Characteristics of the portfolio and diversification as a risk mitigant: According to Morningstar DBRS, the portfolio, valued at $1.4 billion, is comprised of 89 loans that are secured by 2,484 works of fine art and collectibles. By genre, the breakdown is as follows: 43 percent of the collateral is in Contemporary Art, 21 percent is Old Master paintings, 15.57 percent is Impressionist and Modern Art, 5.25 percent is Latin American Impressionist and 3.72 percent is Chinese works of art. According to Bloomberg, one third of the portfolio consists of artworks by the following five artists: Rembrandt, Warhol, Picasso, Basquiat and Kahlo. It has also been reported that the collateral includes “collectibles, design furniture, coins, books, jewelry, watches, wine or other spirits”. Investors can learn more about the portfolio from the offering materials (for example, borrower concentrations, artwork concentrations, artist concentrations, etc.).

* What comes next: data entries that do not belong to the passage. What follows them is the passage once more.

-- ==== Sys2Proof/Syntax.lean ====
section
/-! DEFINITION. The commands of the block: one constructor per row of the opcode table, and the operand types they need. -/

namespace Sys2Proof

open Machine

/-- Who starts a collective: a `d.coll` slot of a core, or a queue processor by the same descriptor (R317). -/
inductive CollSrc where
  | core (c : CoreId) (g : Guard) (rs : SReg) (post : Option SemId)
  | qp (n : Nat) (desc : List Byte)
  deriving DecidableEq, Repr

/-- A register space: the device-register range (R372), reached over BAR0, by firmware or by the TAP, or the private space of
the MP (R443, R464, R490, R514). -/
inductive RegSpace where
  | bar0 | fw | priv
  deriving DecidableEq, Repr

/-- How training of a fabric port ended (R284): lanes that failed, port number and identity the far end sent. -/
structure PortTrain where
  badLanes : BitVec 8
  peerPort : Nat
  peer : W64
  linkOk : Bool
  deriving DecidableEq, Repr

/-- What training of a die-link module found (R353, R355, R360): lanes failing the per-lane test, whether clock, valid and
track lanes are usable, the parameters of the far end, whether the standard's steps ended well. -/
structure UcieTrain where
  ok : Bool
  bad : BitVec 64
  control : Bool
  farBad : BitVec 64
  farSide : Bool
  farEpoch : BitVec 16
  farHalf : Bool
  farHigrp : Bool
  afterPartial : Bool
  deriving DecidableEq, Repr

/-- What the checks of an accessory site found (R362). -/
structure AccFacts where
  trained : Bool
  partner : Bool
  code : Nat
  version : Nat
  infoOk : Bool
  windowGib : Nat
  tempInTime : Bool
  deriving DecidableEq, Repr

/-- What a start from P4 finds (R452, R453): whether REF100 is valid, pseudo-channels that fail HBM training, whether the Cellar dies came up, whether the
first and the second copy of the image matched its digests. DESIGN CHOICE, safe (log 49). -/
structure StartFacts where
  refOk : Bool
  celUp : Bool
  badChannels : List (Fin 1024)
  copy1 : Bool
  copy2 : Bool
  deriving DecidableEq, Repr

/-- What the cold phase finds: the fuses, PROM_ROOT_N as it is sampled, whether REF100 is valid (R19, R446, R448). -/
structure ColdFacts where
  fuses : Fuses
  root : Bool
  refOk : Bool
  deriving DecidableEq, Repr

/-- The end of a die-link retrain: whether it found lanes enough, and the last flit that the far end took in order (R357, R358). -/
structure RetrainEnd where
  ok : Bool
  last : Nat
  deriving DecidableEq, Repr

/-- What training of the J2 link finds: its rate, and whether HOST_REFCLK toggled at the release of PERST_N (R21, R454). -/
structure PcieRate where
  gen : Nat
  refclk : Bool
  deriving DecidableEq, Repr

/-- A reading of the coolant flow, and whether inlet and flow have stayed within the limits of R28 for 10 s (R29). -/
structure FlowFacts where
  rate : Nat
  long : Bool
  deriving DecidableEq, Repr

/-- What training of a cave port finds (R392, R393, R396). -/
structure CaveFacts where
  up : Bool
  width : Nat
  half : Bool
  type3 : Bool
  cache : Bool
  multi : Bool
  volatileMib : Nat
  decoders : Nat
  deriving DecidableEq, Repr

/-- What the TAP halts: a firmware processor or a core (R497). -/
inductive TapTarget where
  | proc (p : ProcId)
  | core (c : CoreId)
  deriving DecidableEq, Repr
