/-- Spans that a chain in the queue reads or writes; those of one that has not started are what its descriptor gives now (R81). DEDUCED, unsafe (log 103). -/
def Chain.spans (c : Core) (ch : Chain) : List (Nat × Nat) :=
  match ch.out with
  | some o => o.reads ++ o.stores.map fun w => (storeAddr w.1, w.2.length)
  | none =>
    let d : ChainDesc := ⟨ch.desc⟩
    if !ch.hasDesc || !d.legal then []
    else
      let alt := d.raises ch.ovr
      let c := { c with ags := Vector.ofFn fun (i : Fin 4) =>
        if alt && i = d.dstag then ({ c.ags[i] with desc := agDescAt c.store (d.dstalt + 64 * (ch.ovr - 1)) } : Ag).start c.regs i
        else (c.ags[i]).start c.regs i }
      ((List.range d.groups).map fun g => chainReads c d g ++ chainWrites c d ch.ovr g).flatten

/-- Whether the unfinished operation number `own` is the one whose access is judged; 0 names none. -/
def Op.uses (o : Op) (ws : List (Nat × Nat)) : Bool := spansMeet ws (o.reads ++ o.writes)

/-- Whether a write of `ws` on behalf of operation `own` meets a region that another unfinished operation of the core reads or writes (R81). -/
def Core.races (c : Core) (own : Nat) (ws : List (Nat × Nat)) : Bool :=
  (c.ops.any fun o => o.id ≠ own && o.uses ws) || (c.vec.chains.any fun ch => ch.seq ≠ own && spansMeet ws (ch.spans c)) ||
  (c.arr.passes.any fun p => spansMeet ws (p.reads c)) || (c.arr.loads.any fun l => spansMeet ws (l.reads c))

/-- The operations whose region a write meets, marked: their results become free (R81). DEDUCED, safe (log 43). -/
def Core.spoil (c : Core) (own : Nat) (ws : List (Nat × Nat)) : Core :=
  let hit := (c.arr.loads.filter fun l => spansMeet ws (l.reads c)).map (·.seq)
  { c with
    ops := c.ops.map fun o => if o.id ≠ own && o.uses ws then { o with spoilt := true } else o
    vec := { c.vec with chains := c.vec.chains.map fun ch =>
      if ch.seq ≠ own && spansMeet ws (ch.spans c) then { ch with spoilt := true } else ch }
    arr := { c.arr with
      passes := c.arr.passes.map fun p => if spansMeet ws (p.reads c) then { p with spoilt := true } else p
      loads := c.arr.loads.map fun l => if hit.contains l.seq then { l with spoilt := true } else l
      ring := c.arr.ring.map fun s => if hit.contains s.2.load then (s.1, s.2.wild) else s } }

/-- CMB_BASE, CMB_ENTRIES (0 for a reserved value) and the pitch in bytes (R230). -/
def CmbSt.base (m : CmbSt) : Nat := bits m.cfg.toNat 21 0
def CmbSt.size (m : CmbSt) : Nat :=
  let n := bits m.cfg.toNat 34 22
  if 8 ≤ n ∧ n ≤ 4096 ∧ n % 8 = 0 then n else 0
def CmbSt.pitch (m : CmbSt) : Nat :=
  let p := bits m.cfg.toNat 43 35
  16 * (if p = 0 ∨ 256 < p then 256 else p)

/-- The value area of the combiner (R224, R230). -/
def CmbSt.area (m : CmbSt) : List (Nat × Nat) := spanCut m.base (m.size * m.pitch)

/-- A declared input of the open segment has been written (R72): the core's store, what the segment has put into accumulators, vector registers and the
reduction buffer, and its telemetry are free. DEDUCED, safe (log 43). -/
def Core.segSpoilt (c : Core) (fr : Nat) : Core :=
  { c with
    store := Cells.putDense c.store 0 (freeBytes fr storeBytes)
    regs := { c.regs with acc := Cells.putDense c.regs.acc 0 (freeWords (fr + 1) 8192), v := Cells.putDense c.regs.v 0 (freeWords (fr + 2) 4096)
                          rb := Cells.putDense c.regs.rb 0 (freeWords (fr + 3) 64) }
    num := { c.num with held := c.num.held.map fun e => { e with total := (Config.fresh (fr + 4)).toNat, ovf := (Config.fresh (fr + 5)).toNat } } }

/-- Writing the core store on behalf of operation number `own` (0 for an instruction or another unit); `fr` names free values. What meets a region in use
(R81), the combiner's value area while it holds entries (R229; `cmb` tells that the combiner itself writes) or a declared input of the open
segment (R72) goes on with free values in the reach of the rule. DEDUCED, safe (log 43). -/
def Core.writeStore (c : Core) (fr own : Nat) (cmb : Bool) (a : Nat) (bs : List Byte) : Core :=
  let ws := spanCut a bs.length
  if bs.isEmpty then c
  else
    let c := if c.races own ws then ({ c with store := storePut c.store a (freeBytes fr bs.length) } : Core).spoil own ws
      else { c with store := storePut c.store a bs }
    let c := if !cmb && !c.cmb.entries.isEmpty && spansMeet ws c.cmb.area then
        { c with store := storePut c.store c.cmb.base (freeBytes (fr + 64) (c.cmb.size * c.cmb.pitch)) } else c
    if c.seg.isOpen && spansMeet ws c.seg.regions then c.segSpoilt (fr + 128) else c

/-- Several writes. -/
def Core.writeAll (c : Core) (fr own : Nat) (ws : List (Nat × List Byte)) : Core :=
  ws.foldl (fun c w => c.writeStore fr own false w.1 w.2) c

/-- The two-source operations (R48). -/
def AluOp.eval (op : AluOp) (a b : W64) : W64 :=
  match op with
  | .add => a + b | .sub => a - b | .and => a &&& b | .or => a ||| b | .xor => a ^^^ b
  | .shl => a <<< (b.toNat % 64) | .shr => a >>> (b.toNat % 64) | .sra => a.sshiftRight (b.toNat % 64)
  | .mul => a * b
  | .min => if b.slt a then b else a
  | .max => if a.slt b then b else a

Saleability and liquidity of the art loan collateral: It is worth noting here that, as an auction house, Sotheby’s is also the sales agent in the event of a default, which greatly facilitates liquidation.
Sotheby’s securitization program is not the first time that investors have been able to invest in diversified portfolios of art-backed loans
While Sotheby’s bonds are available only to institutional investors (such as pension funds and endowments), for more than five years, Yieldstreet has been offering accredited investors (individuals who meet certain wealth and income thresholds) access to diversified portfolios of the art-backed loans underwritten by Athena Art Finance, with minimums as low as $10,000. Since 2019, Yieldstreet has launched eight art debt funds, five of which have fully matured.
Yieldstreet’s art debt offerings provide an opportunity for individual investors to participate in highly diversified portfolios of art-secured loans. Yieldstreet investors receive monthly passive income through notes that synthetically link to the underlying borrowers’ payments of interest and principal. Like Sotheby’s offering, the diversified art-debt offerings consist of pools of art-backed loans, and as such, investors are not investing directly in artworks. What’s more, these investments specifically do not depend on any appreciation of the artworks’ values.
In the coming years, as UHNW collectors increasingly use leverage to grow their collections and recapitalize their investments in art, I expect that art-debt investment offerings will proliferate in an effort to meet the insatiable demand of savvy investors seeking access to the rarified world of art finance.
A lot of ink will be spilled about investing in art-backed debt portfolios; remember you heard it here first…
Rebecca Fine is the CEO of global art lender, Athena Art Finance, and the Managing Director of Art Investments at Yieldstreet, a private market alternative investments platform. She has over 25 years of experience in the art market and art finance.